* What you will do *
Your job is to reproduce all of the data exactly.

* Exercise material *
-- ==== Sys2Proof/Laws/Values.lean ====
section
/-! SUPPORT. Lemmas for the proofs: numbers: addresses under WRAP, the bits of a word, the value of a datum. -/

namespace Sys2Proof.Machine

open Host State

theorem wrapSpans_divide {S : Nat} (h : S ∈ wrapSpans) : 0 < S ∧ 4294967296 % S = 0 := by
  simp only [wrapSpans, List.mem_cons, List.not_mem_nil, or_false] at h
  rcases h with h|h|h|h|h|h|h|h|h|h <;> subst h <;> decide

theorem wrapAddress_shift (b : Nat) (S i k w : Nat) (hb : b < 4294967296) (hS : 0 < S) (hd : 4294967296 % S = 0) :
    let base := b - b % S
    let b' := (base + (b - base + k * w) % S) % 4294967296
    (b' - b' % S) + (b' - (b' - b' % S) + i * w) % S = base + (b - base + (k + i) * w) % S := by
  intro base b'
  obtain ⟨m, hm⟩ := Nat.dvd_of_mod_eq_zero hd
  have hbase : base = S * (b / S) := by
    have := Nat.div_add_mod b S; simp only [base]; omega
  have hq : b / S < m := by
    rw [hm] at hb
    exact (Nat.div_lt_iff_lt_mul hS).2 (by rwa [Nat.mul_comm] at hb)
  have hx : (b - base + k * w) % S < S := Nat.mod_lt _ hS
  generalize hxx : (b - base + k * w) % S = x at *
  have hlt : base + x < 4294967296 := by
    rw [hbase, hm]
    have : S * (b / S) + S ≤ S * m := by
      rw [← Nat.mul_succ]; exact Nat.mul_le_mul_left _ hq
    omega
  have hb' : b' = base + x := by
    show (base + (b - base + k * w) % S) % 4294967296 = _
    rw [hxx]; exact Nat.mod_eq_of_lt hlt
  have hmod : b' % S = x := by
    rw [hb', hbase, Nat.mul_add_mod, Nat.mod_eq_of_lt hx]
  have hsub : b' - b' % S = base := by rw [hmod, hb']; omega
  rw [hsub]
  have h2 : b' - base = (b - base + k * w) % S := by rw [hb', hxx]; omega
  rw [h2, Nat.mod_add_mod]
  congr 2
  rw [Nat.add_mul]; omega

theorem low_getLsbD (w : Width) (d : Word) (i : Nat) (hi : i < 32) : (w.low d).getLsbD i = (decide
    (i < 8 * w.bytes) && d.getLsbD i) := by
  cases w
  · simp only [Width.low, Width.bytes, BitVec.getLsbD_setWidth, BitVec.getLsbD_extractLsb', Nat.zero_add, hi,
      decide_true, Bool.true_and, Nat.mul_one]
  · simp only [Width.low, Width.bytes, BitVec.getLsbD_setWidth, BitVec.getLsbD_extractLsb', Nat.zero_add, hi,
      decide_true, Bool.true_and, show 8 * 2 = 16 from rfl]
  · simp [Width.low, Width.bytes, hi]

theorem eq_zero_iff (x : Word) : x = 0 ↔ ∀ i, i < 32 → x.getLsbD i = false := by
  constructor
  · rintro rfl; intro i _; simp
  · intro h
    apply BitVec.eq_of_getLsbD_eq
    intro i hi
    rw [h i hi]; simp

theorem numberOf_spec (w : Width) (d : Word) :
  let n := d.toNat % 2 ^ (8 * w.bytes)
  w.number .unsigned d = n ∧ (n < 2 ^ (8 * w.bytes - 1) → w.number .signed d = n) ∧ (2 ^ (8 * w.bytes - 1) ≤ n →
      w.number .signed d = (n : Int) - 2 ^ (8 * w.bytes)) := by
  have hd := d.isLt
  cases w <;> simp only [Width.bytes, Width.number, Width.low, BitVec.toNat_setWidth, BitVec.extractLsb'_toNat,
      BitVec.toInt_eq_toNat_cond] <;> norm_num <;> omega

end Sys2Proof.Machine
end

* Task output *
-- ==== Sys2Proof/Laws/Values.lean ====
section
/-! SUPPORT. Lemmas for the proofs: numbers: addresses under WRAP, the bits of a word, the value of a datum. -/

namespace Sys2Proof.Machine

open Host State

theorem wrapSpans_divide {S : Nat} (h : S ∈ wrapSpans) : 0 < S ∧ 4294967296 % S = 0 := by
  simp only [wrapSpans, List.mem_cons, List.not_mem_nil, or_false] at h
  rcases h with h|h|h|h|h|h|h|h|h|h <;> subst h <;> decide

theorem wrapAddress_shift (b : Nat) (S i k w : Nat) (hb : b < 4294967296) (hS : 0 < S) (hd : 4294967296 % S = 0) :
    let base := b - b % S
    let b' := (base + (b - base + k * w) % S) % 4294967296
    (b' - b' % S) + (b' - (b' - b' % S) + i * w) % S = base + (b - base + (k + i) * w) % S := by
  intro base b'
  obtain ⟨m, hm⟩ := Nat.dvd_of_mod_eq_zero hd
  have hbase : base = S * (b / S) := by
    have := Nat.div_add_mod b S; simp only [base]; omega
  have hq : b / S < m := by
    rw [hm] at hb
    exact (Nat.div_lt_iff_lt_mul hS).2 (by rwa [Nat.mul_comm] at hb)
  have hx : (b - base + k * w) % S < S := Nat.mod_lt _ hS
  generalize hxx : (b - base + k * w) % S = x at *
  have hlt : base + x < 4294967296 := by
    rw [hbase, hm]
    have : S * (b / S) + S ≤ S * m := by
      rw [← Nat.mul_succ]; exact Nat.mul_le_mul_left _ hq
    omega
  have hb' : b' = base + x := by
    show (base + (b - base + k * w) % S) % 4294967296 = _
    rw [hxx]; exact Nat.mod_eq_of_lt hlt
  have hmod : b' % S = x := by
    rw [hb', hbase, Nat.mul_add_mod, Nat.mod_eq_of_lt hx]
  have hsub : b' - b' % S = base := by rw [hmod, hb']; omega
  rw [hsub]
  have h2 : b' - base = (b - base + k * w) % S := by rw [hb', hxx]; omega
  rw [h2, Nat.mod_add_mod]
  congr 2
  rw [Nat.add_mul]; omega

theorem low_getLsbD (w : Width) (d : Word) (i : Nat) (hi : i < 32) : (w.low d).getLsbD i = (decide
    (i < 8 * w.bytes) && d.getLsbD i) := by
  cases w
  · simp only [Width.low, Width.bytes, BitVec.getLsbD_setWidth, BitVec.getLsbD_extractLsb', Nat.zero_add, hi,
      decide_true, Bool.true_and, Nat.mul_one]
  · simp only [Width.low, Width.bytes, BitVec.getLsbD_setWidth, BitVec.getLsbD_extractLsb', Nat.zero_add, hi,
      decide_true, Bool.true_and, show 8 * 2 = 16 from rfl]
  · simp [Width.low, Width.bytes, hi]

theorem eq_zero_iff (x : Word) : x = 0 ↔ ∀ i, i < 32 → x.getLsbD i = false := by
  constructor
  · rintro rfl; intro i _; simp
  · intro h
    apply BitVec.eq_of_getLsbD_eq
    intro i hi
    rw [h i hi]; simp

theorem numberOf_spec (w : Width) (d : Word) :
  let n := d.toNat % 2 ^ (8 * w.bytes)
  w.number .unsigned d = n ∧ (n < 2 ^ (8 * w.bytes - 1) → w.number .signed d = n) ∧ (2 ^ (8 * w.bytes - 1) ≤ n →
      w.number .signed d = (n : Int) - 2 ^ (8 * w.bytes)) := by
  have hd := d.isLt
  cases w <;> simp only [Width.bytes, Width.number, Width.low, BitVec.toNat_setWidth, BitVec.extractLsb'_toNat,
      BitVec.toInt_eq_toNat_cond] <;> norm_num <;> omega

end Sys2Proof.Machine
end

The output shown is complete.